Nova Scotia continues to perpetuate coyote myths as science

A woman in Nova Scotia claims her dog was attacked while hiking on a trail in the Cape Split area of the maritime province last weekend. The CBC reported on this based on a post in a Facebook group.

Though the original post was not shown or linked in the report by the CBC, they did speak with a provincial biologist Mike Boudreau.

Boudreau told the CBC that reports of “aggressive coyotes” were down this year. He also said that approximately 1,869 pelts were turned in last year, as part of a provincial bounty. To translate: at least 1,869 coyotes were killed in a government sponsored slaughter.

There are two statements in the CBC article that deserved more exploration – of course, no further questions were asked and/or answered on the subjects.

“The department [of Natural Resources] introduced a coyote bounty in recent years, designed to make the animals fear humans and stay away from them.”

A bounty is a program of killing – frequently via traps such as snares, Conibears or leg-holds. How exactly are dead coyotes going to communicate their newfound fear of humans to other coyotes? It seems like an obvious question – but it’s one that went either unasked or unanswered.

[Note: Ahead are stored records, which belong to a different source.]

-- ==== Sys2Proof/Machine/Block.lean ====
section
/-! DEFINITION. The one step the block has enabled, by `ST` (R21, R77). -/

namespace Sys2Proof.Machine

/-- The block's own step. In a quiescent state it sits and makes no port call (R129); with `FAULT = 1` it
has no step (R30). -/
def blockStep (s : State) : Result :=
  match s.phase with
  | none => .fault .reservedState
  | some p =>
    if s.fault = true then .fault .concurrentRequest
    else
      match p with
      | .idle => .next s
      | .faDrive => stepFaDrive s
      | .faVerify => stepFaVerify s
      | .xmit => stepXmit s
      | .ackW1 => stepAckW1 s
      | .ackW2 => stepAckW2 s
      | .read => stepRead s
      | .deassert => stepDeassert s
      | .complete => .next s
      | .failed => .next s

end Sys2Proof.Machine
end

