-- ==== Sys2Proof/Safety.lean ====
section
/-! DEFINITION. What counts as a safe state and a safe run of PPR-PE, in the terms the claims use. -/

namespace Sys2Proof.Machine

/-- `k` steps, stopping at the first fault or refusal. -/
def run : Nat → State → Result
  | 0, s => .next s
  | k + 1, s =>
    match step s with
    | .next t => run k t
    | .fault r => .fault r
    | .refused r => .refused r

/-- Mask and match of the four rows of the request map (R69), as spec/opcode_table.json has them. -/
def tableRows : List (Word64 × Word64) :=
  [(0xFBFF000000000000#64, 0x0000000000000000#64), (0xFB00000000000000#64, 0x0100000000000000#64),
    (0xFB00000000000000#64, 0x0200000000000000#64), (0xFBFF000000000000#64, 0x4101000000000000#64)]

/-- The block can accept a request (R75): a quiescent state, no reserved code, `FAULT = 0`. -/
def Ready (s : State) : Prop :=
  ∃ p, s.phase = some p ∧ p.quiescent = true ∧ s.fault = false

/-- The block is in the given state of its machine, not faulted, and the host does nothing, so that the next
step is the block's own (R77). -/
def BlockIn (p : Phase) (s : State) : Prop :=
  s.phase = some p ∧ s.fault = false ∧ s.host = []

/-- The latched fields are those of a legal request (R68). -/
def RequestLegal (c : Params) (r : Request) : Prop :=
  r.addr.toNat + r.base.toNat ≤ 255 ∧
    ((r.kind = kindExec ∧ r.mode = modeW ∧ r.n = 0#8) ∨
      (r.kind = kindExec ∧ r.mode = modeR ∧ 1 ≤ r.n.toNat ∧ r.n.toNat ≤ c.cap) ∨
      (r.kind = kindExec ∧ r.mode = modeT) ∨
      (r.kind = kindValidate ∧ r.mode = modeR ∧ r.n = 1#8))

/-- `FRAME` with `b` in byte 0 and the request's opcode and argument bytes behind it (R60, R75). -/
def frameCells (r : Request) (b : Byte) : Memory := [(0, b), (1, r.opc), (2, r.arg1), (3, r.arg2)]

/-- No terminator byte is stored in `RESP[0..k-1]`. -/
def NoTermBelow (s : State) (k : Nat) : Prop :=
  ∀ i, i < k → s.resp.read i ≠ some termByte

/-- A running transaction of the request `r` (R20, R24, R29, R32, R35). -/
structure Running (r : Request) (out : Bool) (s : State) : Prop where
  req : s.req = some r
  legal : RequestLegal s.cfg r
  frame : ∃ b, s.frame = frameCells r b
  valid : s.valid = false
  matched : s.matched = false
  frameOut : s.frameOut = out

/-- No failure so far, no byte read, and the long wait has not ended (R25, R26, R28, R34). -/
structure NothingRead (s : State) : Prop where
  err : s.err = FailCode.none.code
  count : s.count = 0#16
  sawTerm : s.sawTerm = false
  ack2TO : s.ack2TO = false

/-- The read loop of `r` has a byte to come (R104, R105). -/
def Reading (r : Request) (s : State) : Prop :=
  (r.mode = modeR ∧ s.count.toNat < r.n.toNat ∧ s.sawTerm = false) ∨
    (r.mode = modeT ∧ s.count.toNat < s.cfg.cap ∧ s.sawTerm = false ∧ NoTermBelow s s.count.toNat) ∨
    (r.mode = modeT ∧ s.count.toNat < s.cfg.cap ∧ s.sawTerm = true ∧ 1 ≤ s.count.toNat ∧
      s.resp.read (s.count.toNat - 1) = some termByte ∧ NoTermBelow s (s.count.toNat - 1))

/-- What a transaction of `r` that ended without a failure has received (R114): nothing in mode `W`, exactly
`N` bytes in mode `R`, and in mode `T` a first terminator and one byte behind it. -/
def Received (r : Request) (s : State) : Prop :=
  (r.mode = modeW ∧ s.count = 0#16) ∨
    (r.mode = modeR ∧ s.count.toNat = r.n.toNat) ∨
    (r.mode = modeT ∧ s.sawTerm = true ∧ 2 ≤ s.count.toNat ∧
      s.resp.read (s.count.toNat - 2) = some termByte ∧ NoTermBelow s (s.count.toNat - 2))

/-- What holds in each state of the state machine. -/
def PhaseFacts (p : Phase) (s : State) : Prop :=
  match p with
  | .idle =>
    s.req = none ∧ s.frame = [] ∧ NothingRead s ∧ s.valid = false ∧ s.matched = false ∧ s.fault = false ∧
      s.frameOut = false
  | .faDrive => ∃ r, Running r false s ∧ NothingRead s ∧ s.ack1TO = false
  | .faVerify => ∃ r, Running r true s ∧ NothingRead s ∧ s.ack1TO = false ∧ ∃ d, s.dl = some d
  | .xmit => ∃ r, Running r true s ∧ NothingRead s ∧ s.ack1TO = false
  | .ackW1 => ∃ r, Running r true s ∧ NothingRead s ∧ s.ack1TO = false ∧ ∃ d, s.dl = some d
  | .ackW2 => ∃ r, Running r true s ∧ NothingRead s ∧ r.mode ≠ modeW ∧ ∃ d, s.dl = some d
  | .read => ∃ r, Running r true s ∧ s.err = FailCode.none.code ∧ s.ack2TO = false ∧ Reading r s
  | .deassert => ∃ r, Running r true s ∧ (s.err = FailCode.none.code → Received r s)
  | .complete =>
    ∃ r, s.req = some r ∧ RequestLegal s.cfg r ∧ Received r s ∧ s.err = FailCode.none.code ∧
      s.valid = true ∧ s.fault = false ∧ s.frameOut = false ∧
      (s.matched = true ↔ r.kind = kindValidate ∧ s.resp.read 0 = some r.addr)
  | .failed =>
    (∃ r, s.req = some r) ∧ s.err ≠ FailCode.none.code ∧ s.valid = false ∧ s.matched = false ∧
      s.fault = false ∧ s.frameOut = false

/-- The invariant of the machine: no reserved code; what its state of the state machine says; `FRAME`
written whole or not at all; the written cells of `RESP` exactly those below `COUNT` (R33); and
`COUNT <= CAP` (R34). -/
structure Inv (s : State) : Prop where
  phase : ∃ p, s.phase = some p ∧ PhaseFacts p s
  frame : s.frame = [] ∨ s.frame.map Prod.fst = [0, 1, 2, 3]
  resp : s.resp.map Prod.fst = List.range s.count.toNat
  count : s.count.toNat ≤ s.cfg.cap

/-- The host keeps its duties at this step (R127): it presents nothing while the block is busy and reads no
cell of `RESP` at or above `COUNT`. -/
def HostKeepsDuty (s : State) : Prop :=
  (∀ w rest, s.host = .request w :: rest → ∃ p, s.phase = some p ∧ p.quiescent = true) ∧
    (∀ i rest, s.host = .readResp i :: rest → i < s.count.toNat)

/-- The frame line has been driven asserted and deasserted as often as the state of the machine says (R92). -/
def FrameBalance (s : State) : Prop :=
  ∃ p, s.phase = some p ∧
    nAssert s.cfg.frameAssertLevel s.trace =
      nDeassert s.cfg.frameAssertLevel s.trace +
        (match p with
          | .faVerify | .xmit | .ackW1 | .ackW2 | .read | .deassert => 1
          | .idle | .faDrive | .complete | .failed => 0)

/-- The host resets the block while it is busy (R131). -/
def ResetWhileBusy (s : State) : Prop :=
  ∃ rest p, s.host = .reset :: rest ∧ s.phase = some p ∧ p.quiescent = false

/-- The states of a run from reset, for any parameters, any environment and any host, in which no reset
falls on a busy block (R92, R142). -/
inductive CleanRun : State → Prop where
  | start (c : Params) (e : Env) (h : List HostInput) :
    CleanRun { State.reset with cfg := c, env := e, host := h }
  | step {s t : State} (run : CleanRun s) (clean : ¬ResetWhileBusy s) (next : step s = .next t) : CleanRun t

/-- What acceptance latches and clears, whatever its checks find (R75), and what it leaves alone: `t` is the
state after it. Outside its four cells `FRAME` reads as before. -/
structure Latched (r : Request) (b0 : Byte) (s t : State) : Prop where
  req : t.req = some r
  frame : ∀ a, t.frame.read a =
    if a = 0 then some b0 else if a = 1 then some r.opc else if a = 2 then some r.arg1
    else if a = 3 then some r.arg2 else s.frame.read a
  resp : ∀ a, t.resp.read a = none
  count : t.count = 0#16
  valid : t.valid = false
  matched : t.matched = false
  dl : t.dl = none
  ack1TO : t.ack1TO = false
  ack2TO : t.ack2TO = false
  sawTerm : t.sawTerm = false
  fault : t.fault = s.fault
  frameOut : t.frameOut = s.frameOut
  cfg : t.cfg = s.cfg
  host : t.host = s.host
  replies : t.replies = s.replies

/-- What the checks of acceptance leave (R75, R84, R119): an illegal request makes no port call; a transport
that is not ready makes one; an `AckAware` request reads the acknowledge line before the block goes on. -/
def Checked (policy : Policy) (legal : Bool) (s t : State) : Prop :=
  if legal = false then
    t.st = 9#4 ∧ t.err = 1#4 ∧ t.precheckWarn = false ∧ t.trace = s.trace ∧ t.env = s.env
  else if s.env.ready.headD (Config.freeReady s.trace.length) = false then
    t.st = 9#4 ∧ t.err = 2#4 ∧ t.precheckWarn = false ∧ t.trace = s.trace ++ [.ready false] ∧
      t.env = { s.env with ready := s.env.ready.tail }
  else
    t.st = 1#4 ∧ t.err = 0#4 ∧
    match policy with
    | .default =>
      t.precheckWarn = false ∧ t.trace = s.trace ++ [.ready true] ∧
        t.env = { s.env with ready := s.env.ready.tail }
    | .ackAware =>
      let a := s.env.ackLine.headD (Config.freeLine (s.trace.length + 1) .ack)
      t.precheckWarn = !a ∧ t.trace = s.trace ++ [.ready true, .readLine .ack a] ∧
        t.env = { s.env with ready := s.env.ready.tail, ackLine := s.env.ackLine.tail }

/-- `t` is `s` after the two port calls of a poll iteration on line `l`, which answered `v` and `n`. -/
def Polled (l : Line) (v : Bool) (n : Nat) (s : State) : State :=
  { s with
    trace := s.trace ++ [.readLine l v, .now n],
    env := { s.env.dropLine l with elapsed := s.env.elapsed.tail } }

/-- The answer of a clock read that is the second port call of a step. -/
def secondNow (s : State) : Nat :=
  lastNow s.trace + s.env.elapsed.headD (freeMove (s.trace.length + 1) (lastNow s.trace))

/-- The answers the pre-check takes from the acknowledge line (R84): one, `pre`, for `AckAware` alone. -/
def precheckReads : Policy → Bool → List Bool
  | .default, _ => []
  | .ackAware, pre => [pre]

/-- The environment lets a request of the given policy pass: the transport is ready, the frame line reads
back asserted at once, the exchange succeeds, and the acknowledge line is low at the first look of each wait
(`waits` of them); an `AckAware` pre-check reads `pre`. The clock and the bytes are left open. -/
structure Cooperates (policy : Policy) (pre : Bool) (waits : Nat) (s : State) : Prop where
  ready : ∃ rest, s.env.ready = true :: rest
  frameLine : ∃ rest, s.env.frameLine = s.cfg.frameAssertLevel :: rest
  exchange : ∃ rest, s.env.exchange = true :: rest
  ackLine : ∃ rest, s.env.ackLine =
    precheckReads policy pre ++ List.replicate waits false ++ rest

/-- The port calls of a transaction in a cooperating environment, up to the end of its acknowledge waits,
with the clock answers `n1` to `n3` and those of the waits. -/
def opening (policy : Policy) (pre level : Bool) (dest opc arg1 arg2 : Byte) (n1 n2 n3 : Nat)
    (waits : List Nat) : List Event :=
  [.ready true] ++ (precheckReads policy pre).map (.readLine .ack ·) ++
    [.setLine .frame level, .now n1, .readLine .frame level, .now n2,
      .exchange dest opc arg1 arg2 true, .now n3] ++
    waits.flatMap fun n => [.readLine .ack false, .now n]

/-- The pre-check warning a request of the given policy ends with. -/
def warnOf (policy : Policy) (pre : Bool) : Bool :=
  match policy with
  | .default => false
  | .ackAware => !pre

/-- The clock answers of a trace, in order. -/
def nows (trace : List Event) : List Nat :=
  trace.filterMap fun e => match e with | .now t => some t | _ => none

/-- The fairness law of the clock (R123), for runs whose clock is scripted for `n` calls: for every bound `B`
there is a number of calls of `Now()` after which every run has an answer of `B` or more, as its last one. -/
def FairClock (n : Nat) : Prop :=
  ∀ B, ∃ calls, ∀ (s t : State) (k : Nat), s.env.elapsed.length = n → run k s = .next t →
    (nows s.trace).length + calls ≤ (nows t.trace).length → B ≤ lastNow t.trace

/-- The level of the last `SetLine(FRAME, ·)` of a trace, if there is one. -/
def lastDrive (trace : List Event) : Option Bool :=
  trace.foldl (fun a e => match e with | .setLine .frame v => some v | _ => a) none

/-- Two states that differ at most in `FRAME[0]`, and there only before `XMIT` has overwritten it (R63). -/
structure SameButByte0 (s t : State) : Prop where
  rest : t = { s with frame := t.frame }
  frame : t.frame = s.frame ∨
    ∃ r b b', s.req = some r ∧ s.frame = frameCells r b ∧ t.frame = frameCells r b' ∧
      (s.phase = some .faDrive ∨ s.phase = some .faVerify ∨ s.phase = some .xmit ∨
        s.phase = some .deassert ∨ s.phase = some .complete ∨ s.phase = some .failed)

/-- The byte that comes next is the last of the read: the count is reached, the byte behind the terminator
is stored, or the buffer is full (R104, R105, R106). -/
def ReadEnds (r : Request) (s : State) : Prop :=
  (r.mode = modeR ∧ s.count.toNat + 1 = r.n.toNat) ∨
    (r.mode = modeT ∧ (s.sawTerm = true ∨ s.count.toNat + 1 = s.cfg.cap))

/-- The rows of the transition table of R22 that a block step makes, from `p` to `q`, with their conditions. -/
def BlockRow (s : State) (p q : Phase) : Prop :=
  (p = .faDrive ∧ q = .faVerify) ∨
  (p = .faVerify ∧ q = .faVerify ∧ s.lineAnswer .frame ≠ s.cfg.frameAssertLevel ∧
    ∃ d, s.dl = some d ∧ (s.callReadLine .frame).nowAnswer < d) ∨
  (p = .faVerify ∧ q = .xmit ∧ s.lineAnswer .frame = s.cfg.frameAssertLevel) ∨
  (p = .faVerify ∧ q = .deassert ∧ s.lineAnswer .frame ≠ s.cfg.frameAssertLevel ∧
    ∃ d, s.dl = some d ∧ d ≤ (s.callReadLine .frame).nowAnswer) ∨
  (p = .xmit ∧ q = .ackW1 ∧ s.exchangeAnswer = true) ∨
  (p = .xmit ∧ q = .deassert ∧ s.exchangeAnswer = false) ∨
  (p = .ackW1 ∧ q = .ackW1 ∧ s.lineAnswer .ack = true ∧
    ∃ d, s.dl = some d ∧ (s.callReadLine .ack).nowAnswer < d) ∨
  (p = .ackW1 ∧ q = .ackW2 ∧ (∃ r, s.req = some r ∧ (r.mode = modeR ∨ r.mode = modeT)) ∧
    (s.lineAnswer .ack = false ∨ ∃ d, s.dl = some d ∧ d ≤ (s.callReadLine .ack).nowAnswer)) ∨
  (p = .ackW1 ∧ q = .deassert ∧ (∃ r, s.req = some r ∧ r.mode = modeW) ∧
    (s.lineAnswer .ack = false ∨ ∃ d, s.dl = some d ∧ d ≤ (s.callReadLine .ack).nowAnswer)) ∨
  (p = .ackW2 ∧ q = .ackW2 ∧ s.lineAnswer .ack = true ∧
    ∃ d, s.dl = some d ∧ (s.callReadLine .ack).nowAnswer < d) ∨
  (p = .ackW2 ∧ q = .read ∧ s.lineAnswer .ack = false) ∨
  (p = .ackW2 ∧ q = .deassert ∧ s.lineAnswer .ack = true ∧
    ∃ d, s.dl = some d ∧ d ≤ (s.callReadLine .ack).nowAnswer) ∨
  (p = .read ∧ q = .read ∧ ∃ r b, s.req = some r ∧ s.byteAnswer = some b ∧ ¬ReadEnds r s) ∨
  (p = .read ∧ q = .deassert ∧ (s.byteAnswer = none ∨ ∃ r, s.req = some r ∧ ReadEnds r s)) ∨
  (p = .deassert ∧ q = .complete ∧ s.err = FailCode.none.code) ∨
  (p = .deassert ∧ q = .failed ∧ s.err ≠ FailCode.none.code)

end Sys2Proof.Machine
end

“He's not able to say whether the program is working, but … say people should continue to enjoy hikes and the great outdoors.”

For several years the government has sponsored the killing of intelligent, family-based animals. They don’t know if it’s working; they don’t know if it did or ever will. But they’re continuing to do it. The CBC again either didn’t ask or didn’t receive an answer.

Why aren’t these questions being asked?

There are numerous possible reasons – but the biggest one is simple education. The general public knows little of coyotes, except what they read in the media. Ironically, that is also where many people in the media get their information on coyotes. And government scientists are often unwilling to answer questions that contradict policy set out by their superiors.

Please help us spread the word – coyotes belong here. They’ve learned to live with us, and we need to learn to live with them.